Сильви Жермен - Янтарная ночь
Баладина. Однако ему пришлось разлучиться с ней. Он не мог взять ее собой в Париж, хотя она тоже должна была покинуть ферму. Таде и Ципель приютили ее у себя и воспитывали вместе со своей дочерью Несой. Они стали для нее тем, чем ее собственные родители так и не смогли стать; подле них она нашла нежность и спокойствие. Связывавшая их любовь была счастливой любовью, которую не тревожил ни один призрак. Казалось даже, что счастье столь же крепко привязано к ним, как несчастье — к ее родителям. Но главное, она познала в своем детстве не только то, что навязывал ей Янтарная Ночь своей ревнивой страстью. Детство перестало быть для нее лишь угловатым, строптивым возрастом, полным страхов и угроз. Детство обретало нежность и терпение. И этим она была обязана маленькой Несе. Казалось, что страх, сомнение, печаль не имели над ней ни малейшей власти. И рядом с ней Баладина забыла свою собственную печаль, избавилась от собственных сомнений и страхов.

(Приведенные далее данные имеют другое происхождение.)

-- ==== Sys2Proof/Machine/Port.lean ====
section
/-! DEFINITION. The memory port of a context: which held access may perform, and performing one (R107, R111, R116, R117,
R119, R258, R259, R265, R266, R268, R336, R345, R359, R360). -/

namespace Sys2Proof.Machine

/-- Keys that an access reaches. -/
def opKeys : PortOp → List Nat
  | .load srcs => srcs.filterMap ByteSrc.place
  | .store cells => cells.map (·.1)
  | .amo _ _ srcs _ _ => srcs.filterMap ByteSrc.place
  | .red _ _ _ srcs _ => srcs.filterMap ByteSrc.place
  | .fence _ => []
  | .post .. => []

/-- Two accesses touch a common aligned 4-byte word (R258). -/
def sharesWord (a b : PortOp) : Bool := (opKeys a).any fun k => (opKeys b).any fun j => wordOf k == wordOf j

/-- Whether a pending earlier access keeps a later one from performing (R259, R111, R119); within a bundle a load precedes
a write of its word in every class (R50). -/
def mustPrecede (x y : PortItem) : Bool :=
  x.acq || y.rel || (x.own && y.own)
    || ((x.cls == y.cls || (x.bundle == y.bundle && x.rank < y.rank)) && sharesWord x.op y.op)

/-- The alias classes of a pending FENCE hold an access. -/
def fenceMask (x : PortItem) : Nat :=
  match x.op with
  | .fence m => m
  | _ => 0

def isFence (x : PortItem) : Bool :=
  match x.op with
  | .fence _ => true
  | _ => false

/-- An access is held by a FENCE before it while an access that the FENCE puts first is pending (R119, R259). -/
def heldByFence : List PortItem → List PortItem → PortItem → Bool
  | _, [], _ => false
  | before, x :: t, y =>
    (isFence x && bitOf (fenceMask x) y.cls && before.any fun w => !isFence w && bitOf (fenceMask x) w.cls)
      || heldByFence (before ++ [x]) t y

/-- A FENCE or a post, which is no access itself. -/
def isMark (i : PortItem) : Bool :=
  match i.op with
  | .fence _ => true
  | .post .. => true
  | _ => false

/-- The item at a place of the port may perform; a FENCE goes once no access that it puts first is pending (R119, R293)
(DEDUCED, log entry 18). -/
def canPerform (port : List PortItem) (idx : Nat) : Bool :=
  match port[idx]? with
  | none => false
  | some y =>
    let before := port.take idx
    if isFence y then !before.any fun x => !isMark x && bitOf (fenceMask y) x.cls
    else !(before.any fun x => !isFence x && mustPrecede x y) && !heldByFence [] before y

/-- Where a new access joins the port: after every access of earlier bundles, and within its bundle by rank (R111). -/
def portInsert (y : PortItem) : List PortItem → List PortItem
  | [] => [y]
  | x :: t => if x.bundle = y.bundle ∧ y.rank < x.rank then y :: x :: t else x :: portInsert y t

/-! ### Atomic operations -/

/-- A number read as signed with `n` bytes. -/
def signedOf (n x : Nat) : Int := signExt x (8 * n)

/-- Two BF16 halves of each 32-bit word added, each rounded once (R74, R116). -/
def addHalves : Nat → Nat → Nat → Nat
  | 0, _, _ => 0
  | n + 1, a, b =>
    (narrow (addVal (decodeFloat (a % 65536) 1) (decodeFloat (b % 65536) 1)).val 1 false).val
      + 65536 * addHalves n (a / 65536) (b / 65536)

/-- The new word of an atomic operation on `n` bytes (R116); `cmp` is the value that .cas compares with. -/
def atomicNew (op n m x cmp : Nat) : Nat :=
  let w := 2 ^ (8 * n)
  let m := m % w
  let x := x % w
  match op with
  | 0 => (m + x) % w
  | 1 => m &&& x
  | 2 => m ||| x
  | 3 => m ^^^ x
  | 4 => if signedOf n x < signedOf n m then x else m
  | 5 => if signedOf n m < signedOf n x then x else m
  | 6 => min m x
  | 7 => max m x
  | 8 => (narrow (addVal (decodeFloat m 0) (decodeFloat x 0)).val 0 false).val
  | 9 => addHalves (n / 2) m x
  | 10 => x
  | _ => if m = cmp % w then x else m

/-! ### Errors in data -/

/-- Substitutions counted in a domain (R359) (DEDUCED, log entry 61). -/
def State.countSubst (s : State) (node n : Nat) : State :=
  if n = 0 then s
  else { s with dev := { s.dev with domains := s.dev.domains.map fun (d : Domain) =>
      if d.node = node then { d with subst := min (d.subst + n) (2 ^ 64 - 1) } else d } }
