/-- The next row of the running drain (R171): it begins in one cycle, and in the next its outputs are formed from what it read. Its
writes are made now or stand until a later time, at the latest the drain's end (R173, R204; the choice is free, log entry 7)
(DEDUCED, log entry 28). -/
def State.drainStep (s : State) (core : Nat) : State :=
  match (s.core core).drainRun with
  | none => s
  | some d => match d.peek with
    | none => if (s.core core).rowsLeft = 0 then s else s.peekRow core d
    | some (bytes, words) =>
      let s := s.touch (bytes.map (·.1))
      let k := s.core core
      let f := drainDesc (d.desc.map BitVec.toNat)
      let cl := clusterOf core
      let modes := k.drainModes d.slots
      let xs := rowValues modes (mixRow (s.fresh + 1) words (k.drainWords d.slots d.row))
      let read := mixBytes (s.fresh + 1025) bytes s.byte
      let w := xs.length
      let (u, fl, recs) := sieveOf core d (fun a => (logGet read a).getD (s.byte a)) xs modes
      let (codes, scales, fl2) := drainCodes f u
      let packed := packElems (fmtWidth f.ofmt) codes
      let planes := if isBlockFmt f.ofmt then pmCells cl (f.saddr + d.row * f.spitch) (leBytes (w / 2) (packElems 16 scales)) else []
      let out := if d.toRegs then [] else pmCells cl (f.dst + d.row * f.pitch) (leBytes (packedRow f.ofmt w) packed)
      let q := rowRegs f.ofmt w
      let regs : List (Nat × Vec) := if d.toRegs then
          (List.range q).map fun i => (f.dst + d.row * q + i, BitVec.ofNat 1024 (packed / 2 ^ (1024 * i)))
        else []
      let cells := recs.flatMap (fun r => pmCells cl r.1 r.2) ++ planes ++ out
      let hold := d.cells != [] || d.regs != [] || s.drainHeld core cells || Config.freeBool s.fresh
      let d' := { d with row := d.row + 1, next := d.next + d.pace, flags := d.flags ||| fl ||| fl2, peek := none
                         cells := if hold then d.cells ++ cells else [], regs := if hold then d.regs ++ regs else [] }
      let s := ({ s with fresh := s.fresh + 1100 }).setCore core { k with drainRun := some d' }
      if hold then s else (s.drainStore cells).drainRegs d.ctx regs

def State.drainSteps (s : State) (core : Nat) : Nat → State
  | 0 => s
  | n + 1 => State.drainSteps (s.drainStep core) core n

/-- DRAIN_END, in the cycle after the drain's last: its last writes are made, once nothing holds them, its flags merge, it leaves the queue,
and its flag is incremented in this cycle (R33, R88, R154, R168, R171, R203) (DEDUCED, log entries 28, 38). -/
def execDrainEnd (core : Nat) (s : State) : Result :=
  let s1 := s.drainSteps core (2 * (s.core core).rowsLeft)
  let k := s1.core core
  done s (match k.drainRun with
    | none => s1
    | some d =>
      if s1.drainHeld core d.cells then s1 else
      let f := drainDesc (d.desc.map BitVec.toNat)
      let x := s1.ctx d.ctx
      let banks := if x.compat then d.slots.filterMap id else []
      let k' := { k with drainRun := none, mq := dropBegun false k.mq, mtxFrom := max k.mtxFrom (d.ends + 1) }.resetPointers banks
      let s2 := (((s1.setCore core k').drainStore d.cells).drainRegs d.ctx d.regs).mergeLate d.ctx d.flags
      if f.fen then
        s2.sendInc core { at' := k.el, flag := f.flag, n := 1, node := x.node, ctx := d.ctx, inst := x.inst, kills := true }
      else s2)

end Sys2Proof.Machine
end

Баладина не отвергала память подобно Янтарной Ночи. Просто ее память — больная, истерзанная память, данная ей от рождения, была словно омыта, очищена одним лишь присутствием Несы.
У Несы был дар — дар жеста. Каждый из ее жестов был не просто очерком в пространстве, а скорее неким осуществлением; даже больше: казалось, это письмена, осуществленные ее жестом. Письмена неуловимые, легкие, которые струились в прозрачности воздуха, огибая предметы, словно светящиеся светло-сиреневые медузы, что скользят средь водорослей и кораллов. Письмена водных глубин, глубин времени, мягко и точно разворачивающие свои белые знаки. Ибо ее жесты отличались точностью еще более, нежели изяществом. Каждый предмет, которого она касалась, становился изысканной безделушкой, обретал бесконечную утонченность вещей, наделенных отзвуками и отблесками. Вещей, хранящих в себе тайну. Быть может, оттого, что девочка росла среди причудливого хлама отцовской лавки, она и научилась поддерживать подобные отношения с вещами — совершенно непринужденные и деликатные. Даже совсем крошкой она ничего не опрокидывала, никогда не спотыкалась, ни разу не разбила даже малейшую вещицу. Ее тело восхитительно уживалось с пространством, будто не занимая его. Баладине достаточно было взять Несу за руку, чтобы тотчас же почувствовать, как в ней самой и вокруг воцаряется спокойствие и безмятежность.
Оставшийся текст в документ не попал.